Your objective ->
Filter the entries for lines with the word "that".

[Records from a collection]
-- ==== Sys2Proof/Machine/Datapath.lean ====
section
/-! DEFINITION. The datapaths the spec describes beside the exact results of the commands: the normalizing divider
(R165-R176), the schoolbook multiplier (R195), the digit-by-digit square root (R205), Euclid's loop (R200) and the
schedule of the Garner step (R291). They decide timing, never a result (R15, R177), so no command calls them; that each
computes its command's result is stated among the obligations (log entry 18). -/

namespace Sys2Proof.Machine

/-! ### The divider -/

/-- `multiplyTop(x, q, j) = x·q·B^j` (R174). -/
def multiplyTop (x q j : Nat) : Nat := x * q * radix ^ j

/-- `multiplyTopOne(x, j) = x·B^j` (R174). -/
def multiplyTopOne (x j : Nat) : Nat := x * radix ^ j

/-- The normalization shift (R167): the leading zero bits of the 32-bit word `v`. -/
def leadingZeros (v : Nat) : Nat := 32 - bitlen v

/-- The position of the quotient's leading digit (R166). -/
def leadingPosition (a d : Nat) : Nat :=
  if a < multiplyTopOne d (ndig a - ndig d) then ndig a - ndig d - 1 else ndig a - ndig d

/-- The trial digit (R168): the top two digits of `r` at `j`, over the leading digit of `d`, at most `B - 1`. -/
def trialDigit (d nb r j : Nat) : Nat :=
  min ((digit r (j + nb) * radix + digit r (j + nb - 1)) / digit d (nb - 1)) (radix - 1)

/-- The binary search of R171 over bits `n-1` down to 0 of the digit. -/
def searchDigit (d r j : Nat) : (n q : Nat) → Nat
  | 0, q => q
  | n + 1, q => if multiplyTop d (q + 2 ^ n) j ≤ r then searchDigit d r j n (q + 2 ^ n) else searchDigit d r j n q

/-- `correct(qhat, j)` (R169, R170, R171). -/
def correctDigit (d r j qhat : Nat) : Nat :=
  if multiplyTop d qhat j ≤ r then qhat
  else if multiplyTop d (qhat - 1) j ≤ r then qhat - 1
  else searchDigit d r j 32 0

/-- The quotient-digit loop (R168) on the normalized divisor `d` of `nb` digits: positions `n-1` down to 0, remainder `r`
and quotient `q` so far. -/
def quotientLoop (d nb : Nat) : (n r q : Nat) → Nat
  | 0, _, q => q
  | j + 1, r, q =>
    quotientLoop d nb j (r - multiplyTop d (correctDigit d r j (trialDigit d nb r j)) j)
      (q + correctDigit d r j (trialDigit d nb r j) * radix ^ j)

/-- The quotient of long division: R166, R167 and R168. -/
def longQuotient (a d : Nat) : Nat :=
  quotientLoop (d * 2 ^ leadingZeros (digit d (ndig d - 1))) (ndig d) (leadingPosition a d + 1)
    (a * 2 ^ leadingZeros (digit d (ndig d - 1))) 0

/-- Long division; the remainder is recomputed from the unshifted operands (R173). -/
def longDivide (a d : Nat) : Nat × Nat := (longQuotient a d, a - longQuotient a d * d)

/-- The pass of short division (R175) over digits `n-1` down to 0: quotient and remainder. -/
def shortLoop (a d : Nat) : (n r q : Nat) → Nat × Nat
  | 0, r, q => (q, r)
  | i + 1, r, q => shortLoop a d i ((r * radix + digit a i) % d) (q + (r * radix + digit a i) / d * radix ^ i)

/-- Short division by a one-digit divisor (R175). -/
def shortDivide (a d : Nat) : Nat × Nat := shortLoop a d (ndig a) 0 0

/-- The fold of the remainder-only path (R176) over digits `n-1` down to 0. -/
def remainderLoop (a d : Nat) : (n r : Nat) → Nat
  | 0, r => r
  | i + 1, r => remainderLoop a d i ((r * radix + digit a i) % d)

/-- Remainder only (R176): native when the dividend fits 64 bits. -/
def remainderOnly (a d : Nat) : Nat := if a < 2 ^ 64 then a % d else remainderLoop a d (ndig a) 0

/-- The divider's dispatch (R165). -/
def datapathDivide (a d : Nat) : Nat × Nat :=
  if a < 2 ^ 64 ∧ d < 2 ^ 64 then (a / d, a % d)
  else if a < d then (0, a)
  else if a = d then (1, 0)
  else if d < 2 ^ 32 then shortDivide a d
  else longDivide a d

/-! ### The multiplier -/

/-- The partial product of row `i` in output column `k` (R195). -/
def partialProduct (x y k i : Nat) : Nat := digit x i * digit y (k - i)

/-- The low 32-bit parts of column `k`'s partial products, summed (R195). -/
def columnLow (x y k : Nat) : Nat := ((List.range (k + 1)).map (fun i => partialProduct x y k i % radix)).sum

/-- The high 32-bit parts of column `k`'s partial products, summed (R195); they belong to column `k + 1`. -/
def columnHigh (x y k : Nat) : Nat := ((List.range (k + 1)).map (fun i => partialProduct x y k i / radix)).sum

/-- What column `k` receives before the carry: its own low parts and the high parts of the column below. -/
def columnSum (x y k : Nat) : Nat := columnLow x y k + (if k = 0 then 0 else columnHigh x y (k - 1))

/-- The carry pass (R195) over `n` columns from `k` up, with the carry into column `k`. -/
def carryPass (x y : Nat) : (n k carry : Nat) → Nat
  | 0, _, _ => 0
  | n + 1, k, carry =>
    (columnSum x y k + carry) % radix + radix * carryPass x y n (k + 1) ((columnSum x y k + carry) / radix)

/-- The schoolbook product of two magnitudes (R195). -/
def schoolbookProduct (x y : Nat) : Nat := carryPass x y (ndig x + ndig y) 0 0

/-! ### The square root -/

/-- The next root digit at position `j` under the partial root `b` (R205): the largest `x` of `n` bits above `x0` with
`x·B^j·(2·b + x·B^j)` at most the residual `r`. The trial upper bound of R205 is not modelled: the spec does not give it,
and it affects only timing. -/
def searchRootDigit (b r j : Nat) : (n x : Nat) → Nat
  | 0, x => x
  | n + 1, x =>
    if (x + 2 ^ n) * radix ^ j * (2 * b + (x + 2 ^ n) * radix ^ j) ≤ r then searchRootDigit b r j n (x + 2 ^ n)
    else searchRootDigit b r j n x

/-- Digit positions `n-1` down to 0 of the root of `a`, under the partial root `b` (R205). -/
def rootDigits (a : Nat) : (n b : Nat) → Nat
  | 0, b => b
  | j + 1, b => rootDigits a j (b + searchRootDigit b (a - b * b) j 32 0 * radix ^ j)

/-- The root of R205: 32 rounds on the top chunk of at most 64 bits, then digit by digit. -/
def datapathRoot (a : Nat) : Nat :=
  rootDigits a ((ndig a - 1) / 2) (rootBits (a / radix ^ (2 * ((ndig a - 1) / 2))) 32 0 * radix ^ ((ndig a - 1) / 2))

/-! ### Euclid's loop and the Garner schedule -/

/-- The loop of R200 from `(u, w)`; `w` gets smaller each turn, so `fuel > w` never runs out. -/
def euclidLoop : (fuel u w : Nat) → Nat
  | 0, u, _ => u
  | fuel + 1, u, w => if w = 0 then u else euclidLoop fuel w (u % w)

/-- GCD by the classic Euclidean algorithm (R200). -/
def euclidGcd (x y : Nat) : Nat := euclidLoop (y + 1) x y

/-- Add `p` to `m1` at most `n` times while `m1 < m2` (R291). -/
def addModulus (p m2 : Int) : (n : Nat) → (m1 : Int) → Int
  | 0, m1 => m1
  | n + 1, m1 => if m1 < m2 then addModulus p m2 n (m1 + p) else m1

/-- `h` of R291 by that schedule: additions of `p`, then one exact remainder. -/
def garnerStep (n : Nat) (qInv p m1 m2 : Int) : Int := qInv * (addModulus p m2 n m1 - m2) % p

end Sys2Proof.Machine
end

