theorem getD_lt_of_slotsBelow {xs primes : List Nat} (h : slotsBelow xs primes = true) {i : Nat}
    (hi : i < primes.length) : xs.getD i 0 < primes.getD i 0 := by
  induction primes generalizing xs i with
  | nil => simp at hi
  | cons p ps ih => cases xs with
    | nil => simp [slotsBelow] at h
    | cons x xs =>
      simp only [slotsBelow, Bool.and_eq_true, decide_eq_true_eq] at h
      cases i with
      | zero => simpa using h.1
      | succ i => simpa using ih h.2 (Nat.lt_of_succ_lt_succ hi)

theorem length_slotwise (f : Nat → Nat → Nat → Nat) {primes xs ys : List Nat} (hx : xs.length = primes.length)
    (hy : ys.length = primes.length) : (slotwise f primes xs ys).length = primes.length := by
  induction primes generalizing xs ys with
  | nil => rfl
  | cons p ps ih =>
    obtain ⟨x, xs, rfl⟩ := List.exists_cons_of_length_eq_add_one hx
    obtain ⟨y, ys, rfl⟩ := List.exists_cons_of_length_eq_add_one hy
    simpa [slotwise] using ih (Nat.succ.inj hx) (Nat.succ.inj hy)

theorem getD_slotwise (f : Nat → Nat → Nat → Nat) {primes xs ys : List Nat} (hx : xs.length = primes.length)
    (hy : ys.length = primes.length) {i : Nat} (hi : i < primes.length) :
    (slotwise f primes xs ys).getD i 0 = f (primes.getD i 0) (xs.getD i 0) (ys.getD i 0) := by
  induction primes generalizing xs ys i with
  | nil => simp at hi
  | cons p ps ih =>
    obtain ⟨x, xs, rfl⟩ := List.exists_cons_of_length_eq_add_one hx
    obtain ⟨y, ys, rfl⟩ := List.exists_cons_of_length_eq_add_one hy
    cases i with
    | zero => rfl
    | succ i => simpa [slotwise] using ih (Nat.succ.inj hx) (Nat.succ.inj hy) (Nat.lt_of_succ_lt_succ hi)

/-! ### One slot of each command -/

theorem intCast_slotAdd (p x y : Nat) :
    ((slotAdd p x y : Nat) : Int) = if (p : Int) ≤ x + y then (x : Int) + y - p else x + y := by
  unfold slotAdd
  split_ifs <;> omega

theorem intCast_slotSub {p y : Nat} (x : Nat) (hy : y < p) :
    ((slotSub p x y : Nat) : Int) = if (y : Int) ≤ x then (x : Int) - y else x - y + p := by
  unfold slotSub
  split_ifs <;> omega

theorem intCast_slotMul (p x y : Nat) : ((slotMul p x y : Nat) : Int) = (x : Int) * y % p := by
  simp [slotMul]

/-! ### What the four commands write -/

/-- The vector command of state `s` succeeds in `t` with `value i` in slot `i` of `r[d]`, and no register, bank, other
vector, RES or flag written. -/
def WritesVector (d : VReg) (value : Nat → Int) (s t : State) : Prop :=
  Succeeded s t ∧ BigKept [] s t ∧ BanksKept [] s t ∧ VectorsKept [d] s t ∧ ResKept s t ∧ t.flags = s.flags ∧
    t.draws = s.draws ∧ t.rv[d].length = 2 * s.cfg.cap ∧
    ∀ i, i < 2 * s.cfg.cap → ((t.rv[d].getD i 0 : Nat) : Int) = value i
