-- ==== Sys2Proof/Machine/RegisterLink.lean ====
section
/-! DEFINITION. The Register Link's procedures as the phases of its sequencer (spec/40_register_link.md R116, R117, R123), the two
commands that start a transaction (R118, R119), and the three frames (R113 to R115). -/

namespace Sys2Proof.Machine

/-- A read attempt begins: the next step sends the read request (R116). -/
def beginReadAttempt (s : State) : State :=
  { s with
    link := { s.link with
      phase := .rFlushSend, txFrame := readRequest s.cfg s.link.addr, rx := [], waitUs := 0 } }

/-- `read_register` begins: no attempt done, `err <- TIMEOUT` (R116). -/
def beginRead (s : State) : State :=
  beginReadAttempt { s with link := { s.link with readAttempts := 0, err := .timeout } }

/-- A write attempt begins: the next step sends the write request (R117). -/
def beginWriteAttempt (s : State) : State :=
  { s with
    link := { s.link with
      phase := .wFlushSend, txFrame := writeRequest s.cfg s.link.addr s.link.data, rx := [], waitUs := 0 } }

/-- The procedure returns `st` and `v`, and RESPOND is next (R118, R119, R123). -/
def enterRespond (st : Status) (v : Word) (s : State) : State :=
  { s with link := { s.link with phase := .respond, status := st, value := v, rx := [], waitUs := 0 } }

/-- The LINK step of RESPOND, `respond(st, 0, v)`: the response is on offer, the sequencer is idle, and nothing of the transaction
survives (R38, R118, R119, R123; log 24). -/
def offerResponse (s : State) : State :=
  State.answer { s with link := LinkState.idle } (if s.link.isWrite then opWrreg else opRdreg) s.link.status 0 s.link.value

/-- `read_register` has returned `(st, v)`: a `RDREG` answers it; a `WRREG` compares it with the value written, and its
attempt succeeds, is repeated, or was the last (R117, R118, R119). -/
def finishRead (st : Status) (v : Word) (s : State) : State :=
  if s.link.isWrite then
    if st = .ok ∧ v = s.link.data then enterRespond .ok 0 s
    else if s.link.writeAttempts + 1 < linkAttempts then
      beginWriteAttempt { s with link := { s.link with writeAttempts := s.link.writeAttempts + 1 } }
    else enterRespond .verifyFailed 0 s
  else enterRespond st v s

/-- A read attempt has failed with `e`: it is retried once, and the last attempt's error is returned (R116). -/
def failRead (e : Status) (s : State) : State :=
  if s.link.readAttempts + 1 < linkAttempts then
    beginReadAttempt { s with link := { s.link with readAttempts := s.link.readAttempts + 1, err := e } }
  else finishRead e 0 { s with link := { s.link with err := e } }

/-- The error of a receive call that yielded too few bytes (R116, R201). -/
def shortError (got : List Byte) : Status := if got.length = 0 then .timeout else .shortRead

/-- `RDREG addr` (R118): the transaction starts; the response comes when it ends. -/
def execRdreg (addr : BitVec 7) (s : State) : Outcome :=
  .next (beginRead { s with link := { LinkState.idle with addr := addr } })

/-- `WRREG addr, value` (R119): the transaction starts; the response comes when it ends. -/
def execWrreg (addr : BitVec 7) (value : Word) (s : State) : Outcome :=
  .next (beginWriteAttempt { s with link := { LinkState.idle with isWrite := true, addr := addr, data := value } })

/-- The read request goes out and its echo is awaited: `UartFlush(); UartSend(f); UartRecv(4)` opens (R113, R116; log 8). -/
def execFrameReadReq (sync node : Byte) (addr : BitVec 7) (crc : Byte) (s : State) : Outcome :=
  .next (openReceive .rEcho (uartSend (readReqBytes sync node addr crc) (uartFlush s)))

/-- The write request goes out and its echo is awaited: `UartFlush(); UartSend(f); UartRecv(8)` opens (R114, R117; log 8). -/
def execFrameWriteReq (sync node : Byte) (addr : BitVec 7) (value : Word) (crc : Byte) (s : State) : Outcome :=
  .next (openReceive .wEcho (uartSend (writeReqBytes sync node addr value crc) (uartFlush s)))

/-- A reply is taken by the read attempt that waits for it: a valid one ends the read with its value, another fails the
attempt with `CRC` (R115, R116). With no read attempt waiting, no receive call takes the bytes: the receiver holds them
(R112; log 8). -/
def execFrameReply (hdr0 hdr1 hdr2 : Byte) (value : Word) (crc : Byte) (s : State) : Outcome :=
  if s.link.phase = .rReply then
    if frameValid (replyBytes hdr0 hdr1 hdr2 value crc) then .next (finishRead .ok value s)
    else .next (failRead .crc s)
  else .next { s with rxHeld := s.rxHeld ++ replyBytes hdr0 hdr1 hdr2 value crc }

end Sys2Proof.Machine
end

Problem solution ->
schedule of the Garner step (R291). They decide timing, never a result (R15, R177), so no command calls them; that each
/-- `h` of R291 by that schedule: additions of `p`, then one exact remainder. -/
commands that start a transaction (R118, R119), and the three frames (R113 to R115). -/
/-- The error of a receive call that yielded too few bytes (R116, R201). -/
/-- A reply is taken by the read attempt that waits for it: a valid one ends the read with its value, another fails the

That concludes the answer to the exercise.